Dari definisi-definisi masyarakat yang telah dikemukakan di atas, kita bisa membandingkan perbedaan dan persamaan antara definisi masyarakat di sumber lain dengan definisi masyarakat di dalam buku Pengantar Antropologi. Perbedaannya adalah definisi masyarakat dalam buku Pengantar Antropologi lebih menekankan pada kebudayaan masyarakat itu sendiri. Masyarakat berinteraksi menurut adat-istiadat tertentu yang bersifat kontinu dan terus diturunkan ke generasi penerus masyarakat tersebut sehingga bisa dijadikan sebagai identitas bersama. Jadi, masyarakat terbentuk karena adanya kebudayaan yang mereka ciptakan sendiri yang di dalamya terdapat nilai dan norma yang harus dipatuhi secara bersama-sama. Sedangkan definisi masyarakat secara luas menekankan pada interaksi dalam sebuah kelompok yang terikat dalam suatu kesatuan serta memiliki tujuan dan kesamaan-kesamaan yang sama antar anggota kelompoknya. Mereka saling berhubungan dan berinteraksi satu sama lain secara kontinu dan saling terikat. Sekelompok manusia yang memiliki tujuan yang sama inilah yang kita kenal sebagai masyarakat, dan memiliki identitas tertentu.

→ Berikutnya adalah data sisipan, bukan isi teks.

theorem test_wf_frames : (Instr.hsrFrame .a (longFrame 1505)).wf = false ∧ (Instr.hsrFrame .a (longFrame 1504)).wf = true
    ∧ (Instr.supervisionFrame .a (longFrame 1505)).wf = false ∧ (Instr.followUp .a (longFrame 1505)).wf = false
    ∧ (Instr.delayReq .a (longFrame 1505) 0).wf = false := by decide +kernel

theorem test_wf_messages : (Instr.pulse (longMessage 1505)).wf = false ∧ (Instr.pulse (longMessage 1504)).wf = true
    ∧ (Instr.loss (longMessage 1505)).wf = false ∧ (Instr.going (longMessage 1505)).wf = false ∧ (Instr.twin (longMessage 1505)).wf = false
    ∧ (Instr.census (longMessage 1505)).wf = false ∧ (Instr.roll (longMessage 1505)).wf = false ∧ (Instr.timeAux (longMessage 1505)).wf = false
    ∧ (Instr.bundle (longMessage 1505)).wf = false ∧ (Instr.bundleTransferTimeout (longMessage 1505)).wf = false
    ∧ (Instr.restart (longMessage 1505)).wf = false := by decide +kernel

theorem test_wf_packets : (Instr.wr (request 1 0) [0] false).wf = false ∧ (Instr.wr (request 0 1) [0] false).wf = false
    ∧ (Instr.wr (request 0 0) [0] false).wf = true ∧ (Instr.wrp (request 1 0) [0] false).wf = false ∧ (Instr.wrw (request 1 0) 0 false).wf = false
    ∧ (Instr.regrd (request 1 0)).wf = false ∧ (Instr.regwr (request 1 0) 0 false).wf = false ∧ (Instr.bstr (request 1 0) [0]).wf = false := by
  decide

theorem test_wf_start : (Instr.powerOn { startInput with took := 1200 * ms + 1 }).wf = false ∧ (Instr.powerOn { startInput with took := 1200 * ms }).wf = true
    ∧ (Instr.watchdogExpiry { startInput with took := 400 * ms - 1 }).wf = false ∧ (Instr.stopComplete { startInput with took := 400 * ms }).wf = true := by
  decide +kernel

/-- Major opcodes 00h, 0Bh and 26h, and slot A codes FFh and 5Bh. -/
theorem test_wf_undefined : (Instr.nop 0 (.undefined 0) false).wf = true ∧ (Instr.nop 0 (.undefined (longWord 0x0b 0 |>.extractLsb' 0 18)) false).wf = false
    ∧ (Instr.nop 0 (.undefined (longWord 0x26 0 |>.extractLsb' 0 18)) false).wf = true
    ∧ (Instr.nop 0 (.undefined ((pairWord 0xff 0 false).extractLsb' 0 18)) false).wf = true
    ∧ (Instr.nop 0 (.undefined ((pairWord 0x5b 0 false).extractLsb' 0 18)) false).wf = false := by decide +kernel

theorem test_wf_damage : (Instr.rd { request 0 0 with damage := [{ router := 0, unit := 1, kind := .double }] }).wf = false
    ∧ (Instr.rdi { request 0 0 with damage := [{ router := 0, unit := 1, kind := .single }] }).wf = false
    ∧ (Instr.ack 0 0 [{ router := 0, unit := 1, kind := .single }]).wf = false ∧ (Instr.err 0 0 [{ router := 0, unit := 1, kind := .single }]).wf = false
    ∧ (Instr.wr { request 0 0 with damage := [{ router := 0, unit := 2, kind := .double }] } [0] false).wf = false
    ∧ (Instr.wr { request 0 0 with damage := [{ router := 0, unit := 1, kind := .double }] } [0] false).wf = true := by decide

/-! ### Steps, against the spec's tables and hand calculation -/

/-- The state that a command leaves. -/
def after (o : Out) : State :=
  match o with
  | .next s => s
  | _ => State.reset

/-- The data stack that a command of context 0 leaves. -/
def stackOf (o : Out) : List Word := ((after o).ctx 0).arch.ds

theorem test_no_row_has_bits : decodeTableWord 16 0 = none ∧ State.reset.withFetchWord 16 0 = State.reset := ⟨rfl, rfl⟩

theorem test_step_takes_front : (after (step { State.reset with pending := [.ledgerReplay, .runTokenLapse] })).pending = [.runTokenLapse] := by
  decide +kernel

theorem test_tick_without_power : (after (step State.reset)).time.mono = 0 := by decide +kernel
theorem test_tick_with_power : (after (step base)).time.mono = 8 := by decide +kernel
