/-- Row Cx of the CB map (R127): the cell `lo`. -/
def cbRowC (lo : Nat) : Instr :=
  match lo with
  | 0x0 => .set_0_b
  | 0x1 => .set_0_c
  | 0x2 => .set_0_d
  | 0x3 => .set_0_e
  | 0x4 => .set_0_h
  | 0x5 => .set_0_l
  | 0x6 => .set_0_mhl
  | 0x7 => .set_0_a
  | 0x8 => .set_1_b
  | 0x9 => .set_1_c
  | 0xA => .set_1_d
  | 0xB => .set_1_e
  | 0xC => .set_1_h
  | 0xD => .set_1_l
  | 0xE => .set_1_mhl
  | _ => .set_1_a

/-- Row Dx of the CB map (R127): the cell `lo`. -/
def cbRowD (lo : Nat) : Instr :=
  match lo with
  | 0x0 => .set_2_b
  | 0x1 => .set_2_c
  | 0x2 => .set_2_d
  | 0x3 => .set_2_e
  | 0x4 => .set_2_h
  | 0x5 => .set_2_l
  | 0x6 => .set_2_mhl
  | 0x7 => .set_2_a
  | 0x8 => .set_3_b
  | 0x9 => .set_3_c
  | 0xA => .set_3_d
  | 0xB => .set_3_e
  | 0xC => .set_3_h
  | 0xD => .set_3_l
  | 0xE => .set_3_mhl
  | _ => .set_3_a

/-- Row Ex of the CB map (R127): the cell `lo`. -/
def cbRowE (lo : Nat) : Instr :=
  match lo with
  | 0x0 => .set_4_b
  | 0x1 => .set_4_c
  | 0x2 => .set_4_d
  | 0x3 => .set_4_e
  | 0x4 => .set_4_h
  | 0x5 => .set_4_l
  | 0x6 => .set_4_mhl
  | 0x7 => .set_4_a
  | 0x8 => .set_5_b
  | 0x9 => .set_5_c
  | 0xA => .set_5_d
  | 0xB => .set_5_e
  | 0xC => .set_5_h
  | 0xD => .set_5_l
  | 0xE => .set_5_mhl
  | _ => .set_5_a

/-- Row Fx of the CB map (R127): the cell `lo`. -/
def cbRowF (lo : Nat) : Instr :=
  match lo with
  | 0x0 => .set_6_b
  | 0x1 => .set_6_c
  | 0x2 => .set_6_d
  | 0x3 => .set_6_e
  | 0x4 => .set_6_h
  | 0x5 => .set_6_l
  | 0x6 => .set_6_mhl
  | 0x7 => .set_6_a
  | 0x8 => .set_7_b
  | 0x9 => .set_7_c
  | 0xA => .set_7_d
  | 0xB => .set_7_e
  | 0xC => .set_7_h
  | 0xD => .set_7_l
  | 0xE => .set_7_mhl
  | _ => .set_7_a

/-- The CB map (R127): every sub-opcode has a row, so the answer is never none (R129). -/
def decodeCb (op2 : Byte) : Option Instr :=
  match op2.toNat / 16 with
  | 0x0 => some (cbRow0 (op2.toNat % 16))
  | 0x1 => some (cbRow1 (op2.toNat % 16))
  | 0x2 => some (cbRow2 (op2.toNat % 16))
  | 0x3 => some (cbRow3 (op2.toNat % 16))
  | 0x4 => some (cbRow4 (op2.toNat % 16))
  | 0x5 => some (cbRow5 (op2.toNat % 16))
  | 0x6 => some (cbRow6 (op2.toNat % 16))
  | 0x7 => some (cbRow7 (op2.toNat % 16))
  | 0x8 => some (cbRow8 (op2.toNat % 16))
  | 0x9 => some (cbRow9 (op2.toNat % 16))
  | 0xA => some (cbRowA (op2.toNat % 16))
  | 0xB => some (cbRowB (op2.toNat % 16))
  | 0xC => some (cbRowC (op2.toNat % 16))
  | 0xD => some (cbRowD (op2.toNat % 16))
  | 0xE => some (cbRowE (op2.toNat % 16))
  | 0xF => some (cbRowF (op2.toNat % 16))
  | _ => none

/-- Decode one instruction and give back the bytes after it (R121). -/
def decode : List Byte → Except DecodeError (Instr × List Byte)
  | [] => .error .noByte
  | op :: rest =>
    if op = 0xCB#8 then
      match rest with
      | [] => .error .missingSubOpcode
      | op2 :: rest' =>
        match decodeCb op2 with
        | some i => .ok (i, rest')
        | none => .error (.unknownSubOpcode op2)
    else
      match instrLength op, rest with
      | 1, rest => .ok (decodePrimary op 0#8 0#8, rest)
      | 2, n :: rest' => .ok (decodePrimary op n 0#8, rest')
      | 3, lo :: hi :: rest' => .ok (decodePrimary op lo hi, rest')
      | _, _ => .error (.missingImmediate op)
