-- ==== Sys2Proof/Machine/Memory.lean ====
section
/-! DEFINITION. Reading, writing and building a memory; every operation keeps the canonical form. -/

namespace Sys2Proof.Machine

/-- The byte at a key. -/
def Memory.read : Memory → Nat → Byte
  | [], _ => Config.unlisted
  | (k, v) :: m, a => if k = a then v else Memory.read m a

/-- Put a listed byte in its place. -/
def Memory.insert : Memory → Nat → Byte → Memory
  | [], a, v => [(a, v)]
  | (k, w) :: m, a, v => if a < k then (a, v) :: (k, w) :: m else (k, w) :: Memory.insert m a v

/-- Take a key out. -/
def Memory.erase (m : Memory) (a : Nat) : Memory :=
  m.filter (fun c => c.1 != a)

/-- Store a byte: a byte equal to what an unlisted key reads as is not listed. -/
def Memory.write (m : Memory) (a : Nat) (v : Byte) : Memory :=
  if v = Config.unlisted then Memory.erase m a else Memory.insert (Memory.erase m a) a v

/-- The memory that holds a list of bytes from key `n` up. -/
def Memory.ofBytes : Nat → List Byte → Memory
  | _, [] => []
  | n, b :: bs =>
    if b = Config.unlisted then Memory.ofBytes (n + 1) bs else (n, b) :: Memory.ofBytes (n + 1) bs

end Sys2Proof.Machine
end

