-- ==== Sys2Proof/Machine/Alu8.lean ====
section
/-! DEFINITION. 8-bit arithmetic and logic (41_alu8.md R199-R224). -/

namespace Sys2Proof.Machine

/-- An ALU operation with a register or memory operand (R199). -/
def opAlu (op : AluOp) (o : Opnd) (cycles : Nat) (s : State) : Out :=
  let r := s.readOpnd o
  (r.2.alu op r.1).done cycles

/-- An ALU operation with an immediate operand (R199). -/
def opAluImm (op : AluOp) (n : Byte) (cycles : Nat) (s : State) : Out := (s.alu op n).done cycles

/-- INC of a register or memory operand (R210, R211). -/
def opInc (o : Opnd) (cycles : Nat) (s : State) : Out :=
  let r := s.readOpnd o
  ((r.2.writeOpnd o (r.1 + 1#8)).flagsInc r.1 (r.1 + 1#8)).done cycles

/-- DEC of a register or memory operand (R212, R213). -/
def opDec (o : Opnd) (cycles : Nat) (s : State) : Out :=
  let r := s.readOpnd o
  ((r.2.writeOpnd o (r.1 - 1#8)).flagsDec r.1 (r.1 - 1#8)).done cycles

/-- CPL (R220). -/
def opCpl (cycles : Nat) (s : State) : Out :=
  ((s.setReg8 .a (s.cpu.a ^^^ 0xFF#8)).setFlags s.flagZ true true s.flagC).done cycles

/-- SCF (R221). -/
def opScf (cycles : Nat) (s : State) : Out := (s.setFlags s.flagZ false false true).done cycles

/-- CCF (R222). -/
def opCcf (cycles : Nat) (s : State) : Out := (s.setFlags s.flagZ false false (!s.flagC)).done cycles

/-- DAA in a given mode (R224). -/
def opDaa (mode : DaaMode) (cycles : Nat) (s : State) : Out :=
  let r := daaAdjust s.cpu.a s.flagN s.flagH s.flagC
  match mode with
  | .adjustOnly => (s.setReg8 .a r.1).done cycles
  | .hardware => ((s.setReg8 .a r.1).setFlags (zeroM r.1) s.flagN false r.2).done cycles
  | .refuse => .refused .daaRefused

/-- INC B (R210). -/
def exec_inc_b (s : State) : Out := opInc (.reg .b) 4 s
/-- DEC B (R212). -/
def exec_dec_b (s : State) : Out := opDec (.reg .b) 4 s
/-- INC C (R210). -/
def exec_inc_c (s : State) : Out := opInc (.reg .c) 4 s
/-- DEC C (R212). -/
def exec_dec_c (s : State) : Out := opDec (.reg .c) 4 s
/-- INC D (R210). -/
def exec_inc_d (s : State) : Out := opInc (.reg .d) 4 s
/-- DEC D (R212). -/
def exec_dec_d (s : State) : Out := opDec (.reg .d) 4 s
/-- INC E (R210). -/
def exec_inc_e (s : State) : Out := opInc (.reg .e) 4 s
/-- DEC E (R212). -/
def exec_dec_e (s : State) : Out := opDec (.reg .e) 4 s
/-- INC H (R210). -/
def exec_inc_h (s : State) : Out := opInc (.reg .h) 4 s
/-- DEC H (R212). -/
def exec_dec_h (s : State) : Out := opDec (.reg .h) 4 s
/-- DAA (R224). -/
def exec_daa (s : State) : Out := opDaa s.host.daaMode 4 s
/-- INC L (R210). -/
def exec_inc_l (s : State) : Out := opInc (.reg .l) 4 s
/-- DEC L (R212). -/
def exec_dec_l (s : State) : Out := opDec (.reg .l) 4 s
/-- CPL (R220). -/
def exec_cpl (s : State) : Out := opCpl 4 s
/-- INC (HL) (R211). -/
def exec_inc_mhl (s : State) : Out := opInc .mem 12 s
/-- DEC (HL) (R213). -/
def exec_dec_mhl (s : State) : Out := opDec .mem 12 s
/-- SCF (R221). -/
def exec_scf (s : State) : Out := opScf 4 s
/-- INC A (R210). -/
def exec_inc_a (s : State) : Out := opInc (.reg .a) 4 s
/-- DEC A (R212). -/
def exec_dec_a (s : State) : Out := opDec (.reg .a) 4 s
/-- CCF (R222). -/
def exec_ccf (s : State) : Out := opCcf 4 s
/-- ADD A,B (R202). -/
def exec_add_a_b (s : State) : Out := opAlu .add (.reg .b) 4 s
/-- ADD A,C (R202). -/
def exec_add_a_c (s : State) : Out := opAlu .add (.reg .c) 4 s
/-- ADD A,D (R202). -/
def exec_add_a_d (s : State) : Out := opAlu .add (.reg .d) 4 s
/-- ADD A,E (R202). -/
def exec_add_a_e (s : State) : Out := opAlu .add (.reg .e) 4 s
/-- ADD A,H (R202). -/
def exec_add_a_h (s : State) : Out := opAlu .add (.reg .h) 4 s
/-- ADD A,L (R202). -/
def exec_add_a_l (s : State) : Out := opAlu .add (.reg .l) 4 s
/-- ADD A,(HL) (R202). -/
def exec_add_a_mhl (s : State) : Out := opAlu .add .mem 8 s
/-- ADD A,A (R202). -/
def exec_add_a_a (s : State) : Out := opAlu .add (.reg .a) 4 s
/-- ADC A,B (R203). -/
def exec_adc_a_b (s : State) : Out := opAlu .adc (.reg .b) 4 s
/-- ADC A,C (R203). -/
def exec_adc_a_c (s : State) : Out := opAlu .adc (.reg .c) 4 s
/-- ADC A,D (R203). -/
def exec_adc_a_d (s : State) : Out := opAlu .adc (.reg .d) 4 s
/-- ADC A,E (R203). -/
def exec_adc_a_e (s : State) : Out := opAlu .adc (.reg .e) 4 s
/-- ADC A,H (R203). -/
def exec_adc_a_h (s : State) : Out := opAlu .adc (.reg .h) 4 s
/-- ADC A,L (R203). -/
def exec_adc_a_l (s : State) : Out := opAlu .adc (.reg .l) 4 s
/-- ADC A,(HL) (R203). -/
def exec_adc_a_mhl (s : State) : Out := opAlu .adc .mem 8 s
/-- ADC A,A (R203). -/
def exec_adc_a_a (s : State) : Out := opAlu .adc (.reg .a) 4 s
/-- SUB B (R204). -/
def exec_sub_b (s : State) : Out := opAlu .sub (.reg .b) 4 s
/-- SUB C (R204). -/
def exec_sub_c (s : State) : Out := opAlu .sub (.reg .c) 4 s
/-- SUB D (R204). -/
def exec_sub_d (s : State) : Out := opAlu .sub (.reg .d) 4 s
/-- SUB E (R204). -/
def exec_sub_e (s : State) : Out := opAlu .sub (.reg .e) 4 s
/-- SUB H (R204). -/
def exec_sub_h (s : State) : Out := opAlu .sub (.reg .h) 4 s
/-- SUB L (R204). -/
def exec_sub_l (s : State) : Out := opAlu .sub (.reg .l) 4 s
/-- SUB (HL) (R204). -/
def exec_sub_mhl (s : State) : Out := opAlu .sub .mem 8 s
/-- SUB A (R204). -/
def exec_sub_a (s : State) : Out := opAlu .sub (.reg .a) 4 s
/-- SBC A,B (R205). -/
def exec_sbc_a_b (s : State) : Out := opAlu .sbc (.reg .b) 4 s
/-- SBC A,C (R205). -/
def exec_sbc_a_c (s : State) : Out := opAlu .sbc (.reg .c) 4 s
/-- SBC A,D (R205). -/
def exec_sbc_a_d (s : State) : Out := opAlu .sbc (.reg .d) 4 s
/-- SBC A,E (R205). -/
def exec_sbc_a_e (s : State) : Out := opAlu .sbc (.reg .e) 4 s
/-- SBC A,H (R205). -/
def exec_sbc_a_h (s : State) : Out := opAlu .sbc (.reg .h) 4 s
/-- SBC A,L (R205). -/
def exec_sbc_a_l (s : State) : Out := opAlu .sbc (.reg .l) 4 s
/-- SBC A,(HL) (R205). -/
def exec_sbc_a_mhl (s : State) : Out := opAlu .sbc .mem 8 s
/-- SBC A,A (R205). -/
def exec_sbc_a_a (s : State) : Out := opAlu .sbc (.reg .a) 4 s
/-- AND B (R206). -/
def exec_and_b (s : State) : Out := opAlu .and (.reg .b) 4 s
/-- AND C (R206). -/
def exec_and_c (s : State) : Out := opAlu .and (.reg .c) 4 s
/-- AND D (R206). -/
def exec_and_d (s : State) : Out := opAlu .and (.reg .d) 4 s
/-- AND E (R206). -/
def exec_and_e (s : State) : Out := opAlu .and (.reg .e) 4 s
/-- AND H (R206). -/
def exec_and_h (s : State) : Out := opAlu .and (.reg .h) 4 s
/-- AND L (R206). -/
def exec_and_l (s : State) : Out := opAlu .and (.reg .l) 4 s
/-- AND (HL) (R206). -/
def exec_and_mhl (s : State) : Out := opAlu .and .mem 8 s
/-- AND A (R206). -/
def exec_and_a (s : State) : Out := opAlu .and (.reg .a) 4 s
/-- XOR B (R207). -/
def exec_xor_b (s : State) : Out := opAlu .xor (.reg .b) 4 s
/-- XOR C (R207). -/
def exec_xor_c (s : State) : Out := opAlu .xor (.reg .c) 4 s
/-- XOR D (R207). -/
def exec_xor_d (s : State) : Out := opAlu .xor (.reg .d) 4 s
/-- XOR E (R207). -/
def exec_xor_e (s : State) : Out := opAlu .xor (.reg .e) 4 s
/-- XOR H (R207). -/
def exec_xor_h (s : State) : Out := opAlu .xor (.reg .h) 4 s
/-- XOR L (R207). -/
def exec_xor_l (s : State) : Out := opAlu .xor (.reg .l) 4 s
/-- XOR (HL) (R207). -/
def exec_xor_mhl (s : State) : Out := opAlu .xor .mem 8 s
/-- XOR A (R207). -/
def exec_xor_a (s : State) : Out := opAlu .xor (.reg .a) 4 s
/-- OR B (R208). -/
def exec_or_b (s : State) : Out := opAlu .or (.reg .b) 4 s
/-- OR C (R208). -/
def exec_or_c (s : State) : Out := opAlu .or (.reg .c) 4 s
/-- OR D (R208). -/
def exec_or_d (s : State) : Out := opAlu .or (.reg .d) 4 s
/-- OR E (R208). -/
def exec_or_e (s : State) : Out := opAlu .or (.reg .e) 4 s
/-- OR H (R208). -/
def exec_or_h (s : State) : Out := opAlu .or (.reg .h) 4 s
/-- OR L (R208). -/
def exec_or_l (s : State) : Out := opAlu .or (.reg .l) 4 s
/-- OR (HL) (R208). -/
def exec_or_mhl (s : State) : Out := opAlu .or .mem 8 s
/-- OR A (R208). -/
def exec_or_a (s : State) : Out := opAlu .or (.reg .a) 4 s
/-- CP B (R209). -/
def exec_cp_b (s : State) : Out := opAlu .cp (.reg .b) 4 s
/-- CP C (R209). -/
def exec_cp_c (s : State) : Out := opAlu .cp (.reg .c) 4 s
/-- CP D (R209). -/
def exec_cp_d (s : State) : Out := opAlu .cp (.reg .d) 4 s
/-- CP E (R209). -/
def exec_cp_e (s : State) : Out := opAlu .cp (.reg .e) 4 s
/-- CP H (R209). -/
def exec_cp_h (s : State) : Out := opAlu .cp (.reg .h) 4 s
/-- CP L (R209). -/
def exec_cp_l (s : State) : Out := opAlu .cp (.reg .l) 4 s
/-- CP (HL) (R209). -/
def exec_cp_mhl (s : State) : Out := opAlu .cp .mem 8 s
/-- CP A (R209). -/
def exec_cp_a (s : State) : Out := opAlu .cp (.reg .a) 4 s
/-- ADD A,d8 (R202). -/
def exec_add_a_d8 (n : Byte) (s : State) : Out := opAluImm .add n 8 s
/-- ADC A,d8 (R203). -/
def exec_adc_a_d8 (n : Byte) (s : State) : Out := opAluImm .adc n 8 s
/-- SUB d8 (R204). -/
def exec_sub_d8 (n : Byte) (s : State) : Out := opAluImm .sub n 8 s
/-- SBC A,d8 (R205). -/
def exec_sbc_a_d8 (n : Byte) (s : State) : Out := opAluImm .sbc n 8 s
/-- AND d8 (R206). -/
def exec_and_d8 (n : Byte) (s : State) : Out := opAluImm .and n 8 s
/-- XOR d8 (R207). -/
def exec_xor_d8 (n : Byte) (s : State) : Out := opAluImm .xor n 8 s
/-- OR d8 (R208). -/
def exec_or_d8 (n : Byte) (s : State) : Out := opAluImm .or n 8 s
/-- CP d8 (R209). -/
def exec_cp_d8 (n : Byte) (s : State) : Out := opAluImm .cp n 8 s

end Sys2Proof.Machine
end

Persamaan dari kedua sumber definisi masyarakat tersebut adalah adanya interaksi yang bersifat kontinu. Kedua sumber menyebutkan bahwa terbentuknya masyarakat karena adanya interaksi dan hubungan-hubungan antar sesama anggota yang terdapat di dalamnya. Inti dari masyarakat adalah interaksi sosial. Bila merka melakukan interaksi dan saling berhubungan secara terikat dan kontinu, kelompok manusia tersebut bisa kita sebut sebagai masyarakat. Meski dalam buku Pengantar Antropologi memandang masyarakat masih berhubungan dengan kebudayaan, kedua sumber tersebut menekankan pada satu hal yang tidk dapat terpisahkan : masyarakat ada karena ada interaksi di dalamnya.